Use the STAR method to structure a concise story where you defined a clear metric, analyzed data to surface underperforming business units, and drove an engineering solution that improved the metric. Emphasize your data-driven decision-making and the measurable impact of your actions.

Pro tip: Quantify the business impact (e.g., revenue increase, cost savings) and highlight how you collaborated with product or business teams to validate findings and implement changes.

1. Set the Context

Briefly describe the business situation, your role, and the goal of identifying underperforming units. Mention the metric(s) used to measure performance.

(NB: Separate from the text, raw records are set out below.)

-- ==== Sys2Proof/Machine/Dispatch.lean ====
section
/-! DEFINITION. The effect of each command: one arm per constructor, in the order of the table of operations and events. -/

namespace Sys2Proof.Machine
open Sys2Proof
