/-- Cases of triggers, exposures, illumination pulses, frames, HOLD and Lookout events (R260, R261, R262, R263, R264, R265,
R266, R273, R275, R277, R279). EYE_TRIGGER of the source that TRIGSRC names, at the oldest trigger time that waits: where
nothing refuses it, a frame with the next number and the settings in force is in its delay; where the Eye is not READY, where it
is READY with a frame in delay or exposure, and where no frame was ever triggered and the ring has no slot, the trigger is used
up and counted in NOTREADY, BUSY or NOSLOT. A SNAP asked for with TRIGSRC 10, where nothing refuses it, triggers a frame now. A
source that TRIGSRC does not name does nothing. SNAP by who may, with TRIGSRC 10, asks for one. EXPOSURE_START comes at the
trigger plus the delay, EXPOSURE_END, with no readout, at its end, and begins the readout. IR_PULSE_EDGE up, with illumination
on for the Eye and the frame, not cut and IR_PWM low, comes LEAD before the exposure but not before the trigger; the edge down
comes TAIL after the exposure; IR_LIMIT_CUT, where the limit comes before that, takes IR_PWM low at the limit, counts IRCUT and
cuts the frame's pulse. FRAME_COMPLETE with a free slot, no other input at its bank's port and no copy writes the header and the
pixels into the slot, counts the frame and leaves DRAM; without a slot it does nothing, and FRAME_ABANDONED then ends the
readout and counts OVERFLOW; with a slot that one does nothing. EYE_MISSED_READ clears the miss counts, answers them on the
host's path, and leaves memory. EYE_HOLD_WRITE by who may: a 1 sets HOLD, a 0 clears it where it is set, and Lookout starts
again with no presence. LOOKOUT_EVENT_DELIVER, after the banner with events on the Call line, CALL_TX empty, no lapse and L0's
events not on the host, puts the oldest Lookout event, not taken before, on CALL_TX. The triggers change the Eye only and let
time pass. These forms answer a next state, with their own effect, where their clauses say: EYE_TRIGGER, SNAP, FRAME_COMPLETE,
EYE_HOLD_WRITE, EYE_MISSED_READ, IR_PULSE_EDGE, EXPOSURE_START, EXPOSURE_END, IR_LIMIT_CUT, FRAME_ABANDONED,
LOOKOUT_EVENT_DELIVER. -/
def Obligations.EyeTakesFrames : Prop :=
  (∀ (n : Fin 8) (a : W64) (r : List W64) (s : State),
      s.eye.trigSrc.toNat = n.val + 1 → s.eye.arriving = a :: r → s.eye.refuses a = none → 
      ∃ t, exec (.eyeTrigger (.tmr n)) s = .next t ∧ t.eye = { s.eye with
          arriving := r, first := false, lastTrig := some a, nextFrame := s.eye.nextFrame + 1#32
          frame := some { number := s.eye.nextFrame, tTrig := a, mode := s.eye.mode, delay := s.eye.delay, expose := s.eye.expose
                          stage := .delay, first := s.eye.first, irOn := s.eye.irEn } } ∧
        t.clk.tick.toNat = Nat.max s.clk.tick.toNat a.toNat ∧ t = { s.timed t with eye := t.eye }) ∧
  (∀ (a : W64) (r : List W64) (s : State),
      s.eye.trigSrc = 9#4 → s.eye.arriving = a :: r → s.eye.refuses a = none → 
      ∃ t, exec (.eyeTrigger .trigIn) s = .next t ∧ t.eye.arriving = r ∧ (t.eye.frame.map Frame.tTrig) = some a ∧ t.eye.nextFrame = s.eye.nextFrame + 1#32 ∧
        t = { s.timed t with eye := t.eye }) ∧
  (∀ (s : State),
      s.eye.trigSrc = 10#4 → s.eye.snapReq = true → s.eye.refuses s.clk.tick = none → 
      ∃ t, exec (.eyeTrigger .snap) s = .next t ∧ t.eye.snapReq = false ∧ t.eye.frame.isSome = true ∧ t.eye.nextFrame = s.eye.nextFrame + 1#32 ∧ t = { s with eye := t.eye }) ∧
  (∀ (n : Fin 8) (a : W64) (r : List W64) (s : State),
      s.eye.trigSrc.toNat = n.val + 1 → s.eye.arriving = a :: r → s.eye.ready = false → 
      ∃ t, exec (.eyeTrigger (.tmr n)) s = .next t ∧ t.eye = { s.eye with arriving := r, missNotReady := sat4 s.eye.missNotReady } ∧
        t = { s.timed t with eye := t.eye }) ∧
  (∀ (n : Fin 8) (a : W64) (r : List W64) (f : Frame) (s : State),
      s.eye.trigSrc.toNat = n.val + 1 → s.eye.arriving = a :: r → s.eye.ready = true → s.eye.frame = some f → 
      ∃ t, exec (.eyeTrigger (.tmr n)) s = .next t ∧ t.eye = { s.eye with arriving := r, missBusy := sat8 s.eye.missBusy } ∧
        t = { s.timed t with eye := t.eye }) ∧
  (∀ (n : Fin 8) (a : W64) (r : List W64) (s : State),
      s.eye.trigSrc.toNat = n.val + 1 → s.eye.arriving = a :: r → s.eye.ready = true → s.eye.frame = none → s.eye.lastTrig = none → s.eye.reading = none → s.eye.ringSlots ≤ s.eye.ringHeld.length → 
      ∃ t, exec (.eyeTrigger (.tmr n)) s = .next t ∧ t.eye = { s.eye with arriving := r, missNoSlot := sat4 s.eye.missNoSlot } ∧
        t = { s.timed t with eye := t.eye }) ∧
  (∀ (src : TrigSrc) (s : State),
      s.eye.trigSrc.toNat ≠ src.code → 
      exec (.eyeTrigger src) s = .next s) ∧
  (∀ (p : Path) (s : State),
      s.eyeMay p = true → s.eye.trigSrc = 10#4 → 
      ∃ t, exec (.snap p) s = .next t ∧ t.eye = { s.eye with snapReq := true } ∧ t = { s with eye := t.eye, power := t.power }) ∧
  (∀ (f : Frame) (s : State),
      s.eye.frame = some f → f.stage = .delay → f.tTrig.toNat + f.delay.toNat < 2 ^ 64 → 
      ∃ t, exec .exposureStart s = .next t ∧ t.eye = { s.eye with frame := some { f with stage := .exposing } } ∧
        t.clk.tick.toNat = Nat.max s.clk.tick.toNat (f.tTrig.toNat + f.delay.toNat) ∧ t = { s.timed t with eye := t.eye }) ∧
  (∀ (f : Frame) (s : State),
      s.eye.frame = some f → f.stage = .exposing → s.eye.reading = none → f.tTrig.toNat + f.delay.toNat + f.expose.toNat < 2 ^ 64 → 
      ∃ t, exec .exposureEnd s = .next t ∧ t.eye = { s.eye with frame := none, reading := some { f with stage := .readout, ended := t.clk.tick } } ∧
        t.clk.tick.toNat = Nat.max s.clk.tick.toNat (f.tTrig.toNat + f.delay.toNat + f.expose.toNat) ∧ t = { s.timed t with eye := t.eye }) ∧
  (∀ (f : Frame) (s : State),
      s.eye.frame = some f → s.eye.irEn = true → f.irOn = true → f.irCut = false → s.eye.irHigh = false → 
      ∃ t, exec (.irPulseEdge true) s = .next t ∧ t.eye = { s.eye with irHigh := true, irRose := t.clk.tick } ∧
        (Nat.max f.tTrig.toNat (f.tTrig.toNat + f.delay.toNat - usTicks s.eye.irLead) < 2 ^ 64 →
          t.clk.tick.toNat = Nat.max s.clk.tick.toNat (Nat.max f.tTrig.toNat (f.tTrig.toNat + f.delay.toNat - usTicks s.eye.irLead))) ∧
        t = { s.timed t with eye := t.eye }) ∧
  (∀ (f : Frame) (s : State),
      s.eye.frame = some f → s.eye.irHigh = true → 
      ∃ t, exec (.irPulseEdge false) s = .next t ∧ t.eye.irHigh = false ∧
        (f.tTrig.toNat + f.delay.toNat + f.expose.toNat + usTicks s.eye.irTail < 2 ^ 64 →
          t.clk.tick.toNat = Nat.max s.clk.tick.toNat (f.tTrig.toNat + f.delay.toNat + f.expose.toNat + usTicks s.eye.irTail)) ∧
        t.eye = { s.eye with irHigh := false, irLog := t.eye.irLog } ∧ t = { s.timed t with eye := t.eye }) ∧
  (∀ (f : Frame) (s : State),
      s.eye.irHigh = true → s.eye.frame = some f → s.eye.irLimit < f.tTrig.toNat + f.delay.toNat + f.expose.toNat + usTicks s.eye.irTail → 
      ∃ t, exec .irLimitCut s = .next t ∧ t.eye = { s.eye with
          irHigh := false, missIrCut := sat8 s.eye.missIrCut, frame := some { f with irCut := true }, irLog := t.eye.irLog } ∧
        (s.eye.irLimit < 2 ^ 64 → t.clk.tick.toNat = Nat.max s.clk.tick.toNat s.eye.irLimit) ∧ t = { s.timed t with eye := t.eye }) ∧
  (∀ (raws : List (BitVec 12)) (f : Frame) (b : Fin 64) (s : State),
      s.eye.reading = some f → s.frameSlot = some b → s.arbBusy (bankPort b.val) 1 3 = false → s.eye.copyEn = false → 
      ∃ t, exec (.frameComplete raws) s = .next t ∧ t.eye.reading = none ∧ t.eye.frames = s.eye.frames + 1#32 ∧ t.eye.nextFrame = s.eye.nextFrame ∧
        t.mem.bh = (s.mem.bh.put (b.val * 0x80000 + 64) (pixelBytes s.eye (modePixels f.mode) raws)).put (b.val * 0x80000)
          (frameHeader s.eye s.clk.degraded f) ∧ t.mem.dram = s.mem.dram) ∧
  (∀ (raws : List (BitVec 12)) (s : State),
      s.frameSlot = none → 
      exec (.frameComplete raws) s = .next s) ∧
  (∀ (f : Frame) (s : State),
      s.eye.reading = some f → s.frameSlot = none → 
      exec .frameAbandoned s = .next { s with eye := { s.eye.endRead s.clk.tick with missOverflow := sat8 s.eye.missOverflow } }) ∧
  (∀ (b : Fin 64) (s : State),
      s.frameSlot = some b → 
      exec .frameAbandoned s = .next s) ∧
  (∀ (p : Path) (s : State),
      ∃ t, exec (.eyeMissedRead p) s = .next t ∧ t.eye = { s.eye with missIrCut := 0#8, missOverflow := 0#8, missNotReady := 0#4, missNoSlot := 0#4, missBusy := 0#8 } ∧
        (p = .host → t.host.answer = (0#8, [(readEyeMissed s).1])) ∧ t.mem = s.mem) ∧
  (∀ (p : Path) (v : W32) (s : State),
      s.eyeOpen p = true → bit v 0 = true → 
      ∃ t, exec (.eyeHoldWrite p v) s = .next t ∧ t.eye = { s.eye with hold := true } ∧ t = { s with eye := t.eye, power := t.power }) ∧
  (∀ (p : Path) (v : W32) (s : State),
      s.eyeOpen p = true → bit v 0 = false → s.eye.hold = true → 
      ∃ t, exec (.eyeHoldWrite p v) s = .next t ∧ t.eye.hold = false ∧ t.eye.lookout.presence = false ∧ t.eye.lookout.quiet = s.eye.onFrames ∧ t.mem = s.mem) ∧
  (∀ (ev : LookEvent) (rest : List LookEvent) (s : State),
      s.eye.lookout.buffer = ev :: rest → ev.takenCall = false → ∀ e ∈ rest, e.takenCall = false → s.start.banner = true → s.call.events = true → s.call.tx = [] → s.host.evctl.getLsbD 0 = false → s.host.leaseLapsed = false → 
      ∃ t, exec .lookoutEventDeliver s = .next t ∧ t.eye = { s.eye with lookout := { s.eye.lookout with buffer := rest } } ∧ TxItem.line (.evt ev.name ev.fields) ∈ t.call.tx ∧
        t = { s with eye := t.eye, call := t.call, host := t.host })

2. Data Collection & Analysis

Explain how you gathered relevant data (e.g., from databases, logs, dashboards) and the analytical methods (e.g., segmentation, trend analysis) used to pinpoint underperforming units.

3. Identify Root Causes

Describe how you dug deeper to understand why those units were underperforming, using techniques like correlation analysis, cohort analysis, or user feedback.

4. Implement Solution

Detail the engineering or process changes you made to address the root causes, and how you collaborated with cross-functional teams to execute.

5. Measure Impact

Share the results: how the metric improved, the business impact (e.g., revenue, efficiency), and any lessons learned.

Key Points to Mention

  • Specific metrics used (e.g., conversion rate, latency, error rate)
  • Data analysis tools and techniques (e.g., SQL, Python, A/B testing)
  • Root cause analysis methodology (e.g., 5 Whys, Pareto analysis)
  • Cross-functional collaboration (e.g., with product managers, business analysts)
  • Quantifiable outcome (e.g., 20% increase in conversion, $100K cost savings)
  • Amazon Leadership Principles demonstrated (e.g., Dive Deep, Deliver Results)

AI-generated suggestions, not part of the candidate's original notes. May be inaccurate — verify before relying on them.